Именно Дорн высказывает одну важную мысль, по сути, предсказавшую творческий крах Треплева. Вступив на сложный путь, где «дышит почва и судьба», стремясь воплощать большие, серьезные мысли, художнику надо помнить, что «в произведении должна быть ясная, определенная мысль. Вы должны знать, для чего пишете, иначе, если пойдете по этой живописной дороге без определенной цели, то вы заблудитесь и ваш талант погубит вас».

Однако мыслитель, этот Дорн! И откуда бы ему знать о том, что питает, а что, наоборот, губит настоящие таланты? Так или иначе, но это предостережение не было услышано Треплевым. Похоже, его неизменно интересует только одно: «Где Заречная?»

Кажется, и писать-то он начал во многом, побуждаемый любовью к Нине. Во всяком случае, когда он понял, что потерял её навсегда, что «одинок и не согрет ничьей привязанностью», – всё, в том числе и творчество, потеряло для него всякий смысл. В сцене последнего свидания с Ниной он прямо об этом говорит: «С тех пор как я потерял вас и как начал печататься, жизнь для меня невыносима, – я страдаю…» «Мне холодно, как в подземелье, и, что бы ни писал, всё это сухо, черство, мрачно».

Он умоляет Заречную больше, чем о любви, он умоляет её о жизни: «Останьтесь здесь, Нина, ‹…› или позвольте мне уехать с вами!» Но Нина не слышит, не слушает его. Она поглощена своим: профессией, несчастной любовью к Тригорину, которая не только не иссякла, но стала ещё сильнее…

Цитируя наизусть пьесу Треплева: «Люди, львы, орлы и куропатки…» – Заречная напрочь забывает о тех отношениях, что были у неё когда-то с её автором. Характерна душевная глухота и замкнутость только на собственных проблемах. Когда Треплев признается ей в своей любви, которая одна примиряет его с сиротским, мучительным существованием: «Я зову вас, целую землю, по которой вы ходили; куда бы я ни смотрел, всюду мне представляется ваше лицо, эта ласковая улыбка, которая светила мне в лучшие годы моей жизни…» – Нина растерянно бормочет: «Зачем он так говорит, зачем он так говорит?» Вот так, заменив живого, страстного Треплева безличным «он» – в разговоре наедине! – Нина полностью отгородилась и от его любви, и от него самого.

А поскольку нет теперь у Треплева ни любви, ни веры («Я не верую и не знаю, в чем мое призвание»), – нет сил и смысла нести дальше свой «крест». Остается только уход. Константин Треплев убивает себя.

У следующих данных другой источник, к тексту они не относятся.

/-- A Zone Close takes effect; all zones means every open zone. -/
def State.startClose (s : State) (c : Cmd) (n : Ns) : State :=
  if c.nlb = 0 then
    (((s.zonesIn n ZState.isOpen).foldl (fun s z => s.closeZone n z) s).settleFlags n.charge).finish c .success 0 0 .none
  else if (s.zone n (c.slba / zoneBlocks)).state.isActive then
    ((s.closeZone n (c.slba / zoneBlocks)).settleFlags n.charge).finish c .success 0 0 .none
  else s.finish c .invalidZoneState 0 0 .none

/-! ## Finish (R64, R333) -/

/-- Make a zone Full. A stripe it holds becomes Full; its FINISH record is written; a zone finished by the
controller sends its notice (R63). -/
def State.fillZone (s : State) (n : Ns) (z : Nat) (byCtrl notice : Bool) : State :=
  let w := s.zone n z
  let s := s.journal .finish [n.nsid, z]
  let s := s.setZone n.nsid z { w with state := .full, zfc := byCtrl }
  let s := match w.stripe with
    | some q => s.modStripe q fun t => { t with state := 2, full := s.xlt.nextPlace * 2 ^ 64 + s.xlt.nextRec }
    | none => s
  let s := s.settleFlags n.charge
  if notice then s.zoneNotice n z else s

/-- Zone Finish of one zone: an Empty zone becomes Full without a stripe and counts nowhere (R64). -/
def State.finishZone (s : State) (n : Ns) (z : Nat) : State ⊕ Status :=
  match (s.zone n z).state with
  | .full => .inl s
  | .readOnly | .offline => .inr .invalidZoneState
  | .empty | .implicitOpen | .explicitOpen | .closed => .inl (s.fillZone n z false false)

/-! ## Reset (R65-R68) -/

/-- RESET records of zones at a generation (R176). -/
def State.recordResets (s : State) (n : Ns) (g : Nat) (zs : List Nat) : State := zs.foldl (fun s z => s.journal .reset [n.nsid, z, g]) s

/-- Zones become Empty at a generation: clutches are dropped, stripes released, copies of them abandoned (R66, R68, R193). -/
def State.clearZones (s : State) (n : Ns) (g : Nat) (zs : List Nat) : State :=
  (zs.foldl (fun s z =>
      let w := s.zone n z
      let s := s.removeClutches fun c => c.nsid = n.nsid && c.zone = z
      let s := match w.stripe with
        | some q => (s.abandonCopies q).releaseStripe q
        | none => s
      s.setZone n.nsid z { Zone.init with gen := g, lastPlace := w.lastPlace }) s).settleFlags n.charge

/-- The same behind their records. -/
def State.emptyZones (s : State) (n : Ns) (g : Nat) (zs : List Nat) : State := (s.recordResets n g zs).clearZones n g zs

/-- An event that changes generations: the device-wide counter advances by 1 (R66). -/
def State.nextGen (s : State) : State := { s with xlt := { s.xlt with genCounter := s.xlt.genCounter + 1 } }

/-- A reset of zones of one namespace, one event. Without a zone that it affects nothing changes (R66). -/
def State.resetZones (s : State) (n : Ns) (zs : List Nat) : State :=
  if zs.isEmpty then s else s.nextGen.emptyZones n (s.xlt.genCounter + 1) zs

/-- The zones a reset affects: those not Empty; all of them, or the one named (R66). -/
def State.resetSet (s : State) (n : Ns) (c : Cmd) : List Nat :=
  if c.nlb = 0 then s.zonesIn n fun st => st.isActive || st = .full
  else if (s.zone n (c.slba / zoneBlocks)).state = .empty then [] else [c.slba / zoneBlocks]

Как некогда убил чайку. Как и тогда, это был акт отчаяния: тогда пьеса глупо провалилась, любимая девушка презирает его вдохновение, считает заурядным – так получите! «Я имел подлость убить сегодня эту чайку. Кладу у ваших ног». И теперь: «новые формы» так и не найдены, похоже, и вообще дело не в них, а в том, что «человек пишет, не думая ни о каких формах, пишет, потому что это свободно льется из его души». Вдохновение его никому не нужно (повесть в новом журнале не разрезана ни «соперником» Тригориным, ни матерью Аркадиной). «Как нищий», ждал он ответа от Нины, но «кто-то камень положил в его протянутую руку».

Настоящая трагедия несостоявшейся жизни.

А что же мать? Что же Аркадина? Ведь последние слова Константина – о ней. Он опасается, что мать может увидеть Нину в саду и это огорчит её…

Мать, как прежде, преуспевает. Появившись в имении в сопровождении своей свиты, она даже не здоровается с сыном, а лишь бросает ему: «Вот Борис Алексеевич привез журнал с твоим новым рассказом».

Это Треплев, проходя мимо матери, целует её в голову. А сама Аркадина… затевает игру в лото, в ходе которой рассказывает об очередных своих шумных успехах («Как меня в Харькове принимали, батюшки мои, до сих пор голова кружится!»; «Студенты овацию устроили…Три корзинки, два венка и вот…(снимает с груди брошь и бросает на стол)»; «На мне был удивительный туалет…»).